After updating the security group, verify the change:

  1. In the AWS Console:

    • Go to EC2 > Security Groups
    • Select the security group attached to your ALB
    • Click the Inbound rules tab
    • Confirm no rules have 0.0.0.0/0 or ::/0 as the source (unless intentional)
  2. Test access:

    • Verify your application still works from legitimate sources
    • Optionally, test that access is blocked from outside your trusted IP ranges
CLI verification commands

Check security group rules:

aws ec2 describe-security-groups \
--region us-east-1 \
--group-ids <security-group-id> \
--query 'SecurityGroups[0].IpPermissions[*].[IpProtocol,FromPort,ToPort,IpRanges[*].CidrIp,Ipv6Ranges[*].CidrIpv6]' \
--output table

Find any remaining open rules:

aws ec2 describe-security-groups \
--region us-east-1 \
--group-ids <security-group-id> \
--query 'SecurityGroups[0].IpPermissions[?contains(IpRanges[*].CidrIp, `0.0.0.0/0`) || contains(Ipv6Ranges[*].CidrIpv6, `::/0`)]'

If this returns an empty array [], no overly permissive rules exist.

Additional Resources

Notes

  • Public-facing applications: If your ALB genuinely serves public traffic (e.g., a customer-facing website), you may need to keep it open to the internet. In this case, add AWS WAF for application-layer protection and consider using CloudFront with AWS Shield for DDoS mitigation.
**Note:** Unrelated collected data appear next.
-- ==== Sys2Proof/Machine/State.lean ====
section
/-!
DEFINITION. State as plain data: every register, FIFO, buffer, counter and mode the spec gives Glirik, the queue of
commands, and State.reset. The list with the rule and the reset value of each field is INVENTORY.md, State.
-/

namespace Sys2Proof.Machine

/-- Why a command stops the model. The spec gives no behaviour that stops the block, and a command that names a place the package does not
hold names no event of the hardware and changes nothing, so no command raises a fault and the type has no constructor
(notes/assumptions/85.md). -/
inductive Fault where
  deriving DecidableEq, Repr

/-- Why a command has no meaning in the model. -/
inductive Refusal where
  /-- Raised by exec's arm of a command that the model gives no meaning. Safe: the model stops. -/
  | notModelled (mnemonic : String)
  deriving DecidableEq, Repr, Inhabited

/-- The package: YX2, YX4 or YX8 (spec/00_scope.md, Configurations). -/
inductive Package where
  | yx2 | yx4 | yx8
  deriving DecidableEq, Repr, Inhabited

/-- A stored row: its data and its parity bits (spec/02_banks_deeds.md R37, R38). -/
structure Row where
  data : RowData
  par : ByteMask
  deriving DecidableEq, Repr, Inhabited

/-! ## Requests, accesses and packets -/

/-- Who issued a request, as its transaction ID and its household name it (spec/04_fabric_arbitration.md, Ordering
hold-back; spec/09_households.md R305). `port` is 64 for an issuer at a host port, 127 for one in the lanes. -/
structure Issuer where
  die : Nat
  tile : Nat
  master : Nat
  chan : Nat
  hh : Nat
  port : Nat
  deriving DecidableEq, Repr, Inhabited

/-- Where a bank access stands. -/
inductive Stage where
  | atPort       -- waits at the NW arbiter (spec/04_fabric_arbitration.md R130)
  | portGranted  -- its beat has been started by the NW arbiter and goes to the bank
  | queued       -- raised at a bank whose request register is full: not acknowledged (spec/03_timing_promise.md R87)
  | waiting      -- in the bank's request register, or raised at the bank's arbiter
  | held         -- held behind a deed write (spec/02_banks_deeds.md R57)
  | granted      -- its beat has been started by the bank's arbiter
  | beat         -- in its beat
  deriving DecidableEq, Repr, Inhabited

/-- Who takes the outcome of a bank access. -/
inductive Dest where
  | port                          -- the master's port
  | burst (chan unit first : Nat) -- a stream channel: read data from a unit on, or a write; the burst's first unit
  | fetch (chan : Nat)            -- a channel's descriptor fetch
  | index (block : Nat)           -- an index block
  | sendRead (e : Engine) (unit : Nat)  -- a read of a send
  | packet (pkt : Nat)            -- a remote request served at the NW port
  | dropped                       -- nobody: its channel was cleared (spec/08_tallies_bells_channels.md R302)
  | flush (bank row : Nat)        -- a merge-buffer flush at a commons bank's arbiter (spec/02_banks_deeds.md R404)
  deriving DecidableEq, Repr, Inhabited

/-- An access at the banks of a tile: `beats` beats of `size` bytes from tile offset `off`, in `view`. -/
structure Access where
  id : Nat
  master : Master
  view : View
  write : Bool
  off : Nat
  size : Nat
  beats : Nat
  done : Nat
  qos : Nat
  data : List RowData
  stage : Stage
  inSet : Bool      -- in the deadline set of its arbiter (spec/04_fabric_arbitration.md R139)
  demoted : Bool
  l : Bool
  lapse : Bool      -- accepted during lapse with a bound (spec/03_timing_promise.md R107)
  badAt : Option Nat -- the first beat of which a row ended UNCORR
  iss : Issuer
  dest : Dest
  rom : Bool := false      -- a read of the boot ROM (spec/04_fabric_arbitration.md R126)
  revoked : Bool := false  -- its tenure was revoked while its beat was at the bank (spec/04_fabric_arbitration.md R136)
  ended : Bool := false    -- its tenure ended at step 2 of a deed operation (spec/02_banks_deeds.md R59)
  since : Nat := 0         -- the tile's pace count when it came to its stage (spec/04_fabric_arbitration.md R150)
  deriving DecidableEq, Repr, Inhabited

/-- The arbiter of a commons bank, a commons quad or the NW port (spec/04_fabric_arbitration.md R131). -/
structure Arb where
  next : Option Nat := none        -- access decided for the beat after
  beat : Option Nat := none        -- access whose beat was started at the last boundary
  lastDl : Nat := 0                -- last deadline grant: master code, or admission slot; 0 none
  lastBulk : Nat := 0              -- master code of the last bulk tenure's holder
  lastReq : Option Issuer := none  -- at the NW port: the requester of the last bulk tenure (spec/04_fabric_arbitration.md R131)
  tenure : Option (Nat × Nat) := none  -- bulk tenure: access and beats granted
  slots : Tbl Issuer := []         -- the deadline set: by master code, or by admission slot 1 to 4 at the NW port
  deriving DecidableEq, Repr, Inhabited
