/-- The start word of a die; factory 0x01 (SLC_START). -/
def Control.startOf (c : Control) (d : Nat) : BitVec 8 := Tbl.get 1 c.start d

/-- Detail bytes from (offset, value) pairs. -/
def detail (l : List (Nat × Nat)) : BitVec 352 := BitVec.ofNat 352 (l.foldl (fun a p => a ||| (p.2 <<< (8 * p.1))) 0)

/-- A source word (R382). -/
def sourceWord (i : Issuer) : Nat :=
  (if i.port = 127 then i.tile ||| (i.master <<< 11) ||| (i.chan <<< 14) else 0) ||| (i.hh <<< 17) ||| (i.port <<< 21)

/-- Types 1 to 9 go to the severe ring (R382). -/
def severe (type : Nat) : Bool := type ≤ 9

/-- The types marked for notice (R382). -/
def noticed (type : Nat) : Bool := type ≤ 9 || type == 19 || type == 21

/-- A record that is dropped is counted (R380). -/
def Slice.dropRecord (S : Slice) (sev : Bool) : Slice :=
  { S with bkDrops := satInc S.bkDrops,
           dropSev := if sev then S.dropSev + 1 else S.dropSev,
           dropRou := if sev then S.dropRou else S.dropRou + 1 }

/-- A record enters the slice's hold, or finds it full, or BOOKERR, and is to be dropped (R380). -/
def Slice.holdRecord (S : Slice) (r : BookRec) : Slice :=
  if S.bookErr || 8 ≤ (if severe r.type then S.holdSev else S.holdRou).length then { S with noRoom := S.noRoom ++ [severe r.type] }
  else if severe r.type then { S with holdSev := S.holdSev ++ [r] } else { S with holdRou := S.holdRou ++ [r] }

/-- The tile number of a record of the slice (R381). -/
def sliceTile : Nat := 0x7FF

/-- The record of an event: L, BOOT and PACE as they stand (R381). -/
def State.mkRecord (s : State) (d type tile : Nat) (det : BitVec 352) : BookRec where
  type := type
  l := (s.slice d).lpActive
  tile := tile
  die := d
  boot := s.book.cur.bootOf d
  seq := 0
  pace := s.pace (if tile = sliceTile then 256 * d else tile)
  detail := det

/-- A slice writes a record: time passes, and the record goes to the book path. -/
def State.record (s : State) (d type tile : Nat) (det : BitVec 352) : State :=
  s.look.modSlice d (fun S => S.holdRecord (s.look.mkRecord d type tile det))

/-! ## Packets -/

def State.modPkt (s : State) (id : Nat) (f : Packet → Packet) : State := { s with net := updWhere (fun p => p.id == id) f s.net }
def State.pkt (s : State) (id : Nat) : Option Packet := s.net.find? (fun p => p.id == id)
def State.dropPkt (s : State) (id : Nat) : State := { s with net := s.net.filter (fun p => p.id != id) }

/-- A packet comes to a place, after all that came there before. -/
def State.move (s : State) (id : Nat) (loc : Loc) : State :=
  (s.modPkt id (fun p => { p with loc := loc, came := s.nextId })).takeId

/-- A request is answered where it stands in the slice matrix of a die, or at a target beside it. -/
def State.answerAt (s : State) (d id : Nat) (st : Status) (data : List RowData) : State :=
  (s.modPkt id (fun p => { p with resp := some st, data := data, dir := none, l := p.l || (s.slice d).lpActive })).move id (.matrix d)

/-! ## Channel failures and register answers -/

/-- The failure issued first is the one that is latched (spec/05_stream_engine.md R190); a channel that an ALLSTOP halts takes the position of
it and halts with ALLSTOP (R193). -/
def Channel.addFail (c : Channel) (f : ChFail) : Channel :=
  match c.fail with
  | none => { c with fail := some f }
  | some g => if f.seq < g.seq then { c with fail := some (if g.all then { f with status := .allstop, all := true } else f) } else c

/-- A REGWRITE of the channel takes the answer of its register write (spec/05_stream_engine.md R169). -/
def Channel.regAnswer (c : Channel) (addr : Nat) (st : Status) : Channel :=
  match c.snap with
  | none => c
  | some d =>
    if c.state = .run ∧ Desc.op d = 7 ∧ 0 < c.outst ∧ Desc.dst d = addr then
      (if st = .ok then { c with outst := 0, bodyDone := true }
       else { c.addFail { seq := 0, addr := BitVec.ofNat 48 addr, dir := 1, status := st, unit := 0, all := false } with outst := 0 })
    else c

/-- The answer to a register access of a core or a stream engine, where it issued it; a host function's goes to its port. -/
def State.answerReg (s : State) (w : Src) (addr : Nat) (st : Status) (v : Word) : State :=
  let s := s.emit (.reg w addr st v)
  match w with
  | .st t n => s.modChan t n (fun c => c.regAnswer addr st)
  | _ => s

/-- What performing a register write gives: none while it waits (spec/13_registers.md R388); a state and a status; or a state and no
status yet, for a write that completes later (spec/13_registers.md R395). -/
abbrev RegRes := Option (State × Option Status)

/-- A write that completes when it is performed. -/
def RegRes.now (p : State × Status) : RegRes := some (p.1, some p.2)

/-- A write that may wait. -/
def RegRes.orWait (o : Option (State × Status)) : RegRes := o.map (fun p => (p.1, some p.2))

/-- Both halves of an 8-byte access have been performed: OK if both ended with OK, otherwise the status of the first, in address order, that
did not, and 0 in the bytes of such a half (spec/04_fabric_arbitration.md R111). -/
def joinHalves (lo hi : Status × Word) : Status × BitVec 64 := (if lo.1 = .ok then hi.1 else lo.1, hi.2 ++ lo.2)

/-- The answer to one access: a local one is answered at once; one that came over the register bus goes back as its packet's response, that of
an 8-byte access with its second half. -/
def State.answerAcc (s : State) (die base : Nat) (a : RegAcc) (st : Status) (v : Word) : State :=
  let v := if st = .ok then v else 0
  match a.pkt with
  | none => if a.dropped then s else s.answerReg a.src (base + a.off) st v
  | some id =>
    if a.half = 0 then s.answerAt die id st (if a.write then [] else [v.zeroExtend 512])
    else match Tbl.find (s.slice die).regHalves id with
      | none => s.modSlice die (fun S => { S with regHalves := S.regHalves.set id (a.half, st, v) })
      | some (_, st', v') =>
        let r := if a.half = 2 then joinHalves (st', v') (st, v) else joinHalves (st, v) (st', v')
        (s.modSlice die (fun S => { S with regHalves := S.regHalves.del id })).answerAt die id r.1 (if a.write then [] else [r.2.zeroExtend 512])

/-- A register access at a tile block: `r` is what performing it now gives. Before READY the slice answers DECERR
(spec/11_startup_power_book.md R372); during a reassignment an own engine's access ends ABORTED and any other is held
(spec/13_registers.md R390); behind an access that waits or has not completed, it queues (R388). -/
def State.acceptAcc (s : State) (tile : Nat) (a : RegAcc) (r : RegRes) (v : Word) : State :=
  let ans (s : State) (st : Status) (v : Word) : State := s.answerAcc (tileDie tile) (tileRegAddr tile 0) a st v
  let T := s.tile tile
  let queue (s : State) : State := s.modTile tile (fun T => { T with regWait := T.regWait ++ [a] })
  if !s.ready (tileDie tile) then ans s .decerr 0
  else if T.reassign.isSome && isLocal a.src tile then ans s .aborted 0
  else if T.reassign.isSome || T.regBusy.isSome || !T.regWait.isEmpty then queue s
  else match r with
    | none => queue s
    | some (s', some st) => ans s' st v
    | some (s', none) => s'.modTile tile (fun T => { T with regBusy := some a })

/-- A register write to a tile block. -/
def State.acceptTile (s : State) (w : Src) (tile off : Nat) (v : Word) (r : RegRes) (pkt : Option Nat) : State :=
  s.acceptAcc tile { src := w, off := off, value := v, pkt := pkt } r 0

/-- A register access at a slice block; behind an SLC_TILE_HH write that waits for its tiles, it queues. -/
def State.acceptSliceAcc (s : State) (die : Nat) (a : RegAcc) (r : RegRes) (v : Word) : State :=
  let queue (s : State) : State := s.modSlice die (fun S => { S with regWait := S.regWait ++ [a] })
  if !s.ready die then s.answerAcc die (sliceRegAddr die 0) a .decerr 0
  else if (s.slice die).hhBusy.isSome then queue s
  else match r with
    | none => queue s
    | some (s', some st) => s'.answerAcc die (sliceRegAddr die 0) a st v
    | some (s', none) => s'.modSlice die (fun S => { S with hhBusy := some a })

/-- A register write to a slice block. -/
def State.acceptSlice (s : State) (w : Src) (die off : Nat) (v : Word) (r : RegRes) (pkt : Option Nat) : State :=
  s.acceptSliceAcc die { src := w, off := off, value := v, pkt := pkt } r 0

/-! ## Rows (spec/02_banks_deeds.md R37 to R39, R76, R80, R81; spec/10_integrity.md R339 to R348) -/

/-- The spare row that a logical row is remapped to (spec/10_integrity.md R363). -/
def Tile.spareOf (T : Tile) (bank row : Nat) : Option Nat :=
  (T.remapRow.find? (fun p => bit p.2 31 && bits p.2 10 4 == bank && bits p.2 0 10 == row)).map (fun p => bits p.2 14 4)

/-- The physical row of a logical row. -/
def Tile.physRow (T : Tile) (bank row : Nat) : Nat :=
  match T.spareOf bank row with
  | none => row
  | some k => 1024 + k

/-- The key of a physical row in `mem` and `poison`: 1040 physical rows a bank. -/
def rowKey (tile bank phys : Nat) : Nat := (tile * 16 + bank) * 1040 + phys

/-- The key of a valid bit of a swept bank. -/
def validKey (tile bank row : Nat) : Nat := (tile * 2 + (bank - 14)) * 1024 + row

/-- The background D of a march (spec/10_integrity.md R356). -/
def marchD (bg : Bool) (phys : Nat) : RowData :=
  if !bg then 0 else if phys % 2 = 0 then BitVec.ofNat 512 ((2 ^ 512 - 1) / 255 * 0x55) else BitVec.ofNat 512 ((2 ^ 512 - 1) / 255 * 0xAA)

/-- What the array holds in a physical row: what was written last; what a march left; else undefined bytes and parity. -/
def State.stored (s : State) (tile bank phys : Nat) : Row :=
  match Tbl.find s.mem (rowKey tile bank phys) with
  | some r => r
  | none =>
    match Tbl.get none (s.tile tile).bg bank with
    | some b => mkRow (marchD b phys)
    | none => { data := Config.coldData (s.slice (tileDie tile)).epoch (rowKey tile bank phys),
                par := Config.coldParity (s.slice (tileDie tile)).epoch (rowKey tile bank phys) }

/-- A row of bank 14 or 15 whose valid bit is 0 (R76). -/
def State.unswept (s : State) (tile bank row : Nat) : Bool := 14 ≤ bank && !(s.valid.contains (validKey tile bank row))

def State.poisoned (s : State) (tile bank phys : Nat) : Bool := s.poison.contains (rowKey tile bank phys)

/-- The array row as stored, parity and all. -/
def State.putRow (s : State) (tile bank phys : Nat) (r : Row) : State := { s with mem := s.mem.set (rowKey tile bank phys) r }

/-- A whole-row write: computed parity, poison bit cleared, valid bit of a swept row set (R38, R77; spec/10_integrity.md R344). -/
def State.writeRow (s : State) (tile bank row : Nat) (d : RowData) : State :=
  let phys := (s.tile tile).physRow bank row
  { s with mem := s.mem.set (rowKey tile bank phys) (mkRow d),
           poison := s.poison.del (rowKey tile bank phys),
           valid := if 14 ≤ bank then s.valid.add (validKey tile bank row) else s.valid }

/-- A corrected event is counted and, at most once per 65,536 paces, recorded (spec/10_integrity.md R346 to R348). -/
def State.corrected (s : State) (tile bank row phys master : Nat) (m : ByteMask) : State :=
  let s := s.modTile tile (fun T => { T with replays := satInc T.replays })
  let T := s.tile tile
  if s.look.paceDue tile T.lastReplay 65536 then
    let s := s.record (tileDie tile) 16 tile (detail [(0, bank), (1, master), (2, row), (4, phys), (6, T.suppressed), (8, m.toNat)])
    s.modTile tile (fun T => { T with suppressed := 0, lastReplay := some (s.paceNat tile) })
  else s.look.modTile tile (fun T => { T with suppressed := T.suppressed + 1 })

/-- An uncorrected event poisons the row, is counted and recorded, and raises UNCORR to H0 (spec/10_integrity.md R343, R346 to R348). -/
def State.uncorrected (s : State) (tile bank row phys master : Nat) (m : ByteMask) (iss : Option Issuer) : State :=
  let s := { s with poison := s.poison.add (rowKey tile bank phys) }
  let s := s.modTile tile (fun T => { T with poisons := satInc T.poisons })
  let T := s.tile tile
  let s := s.record (tileDie tile) 7 tile (detail [(0, bank), (1, master), (2, row), (4, phys),
    (6, if bit T.mirror bank then 1 else 0), (7, T.hh), (8, m.toNat), (16, match iss with | none => 0 | some i => sourceWord i)])
  s.raise (tileDie tile) 0 6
  • Use AWS WAF: For public ALBs, attach a Web ACL to filter malicious requests. WAF can block SQL injection, XSS, and known bad actors.

  • CloudFront prefix list: If you use CloudFront in front of your ALB, use the AWS-managed prefix list (com.amazonaws.global.cloudfront.origin-facing) instead of 0.0.0.0/0. This restricts access to only CloudFront edge locations.

  • Internal vs. internet-facing: If your ALB only needs to serve internal traffic, consider recreating it as an internal load balancer (Scheme: internal) rather than just restricting the security group.

  • IPv6 consideration: Remember to check for both IPv4 (0.0.0.0/0) and IPv6 (::/0) open rules. Both should be restricted.

  • Rate limiting: Even with restricted source IPs, implement rate limiting at the WAF or application level to protect against abuse from trusted sources.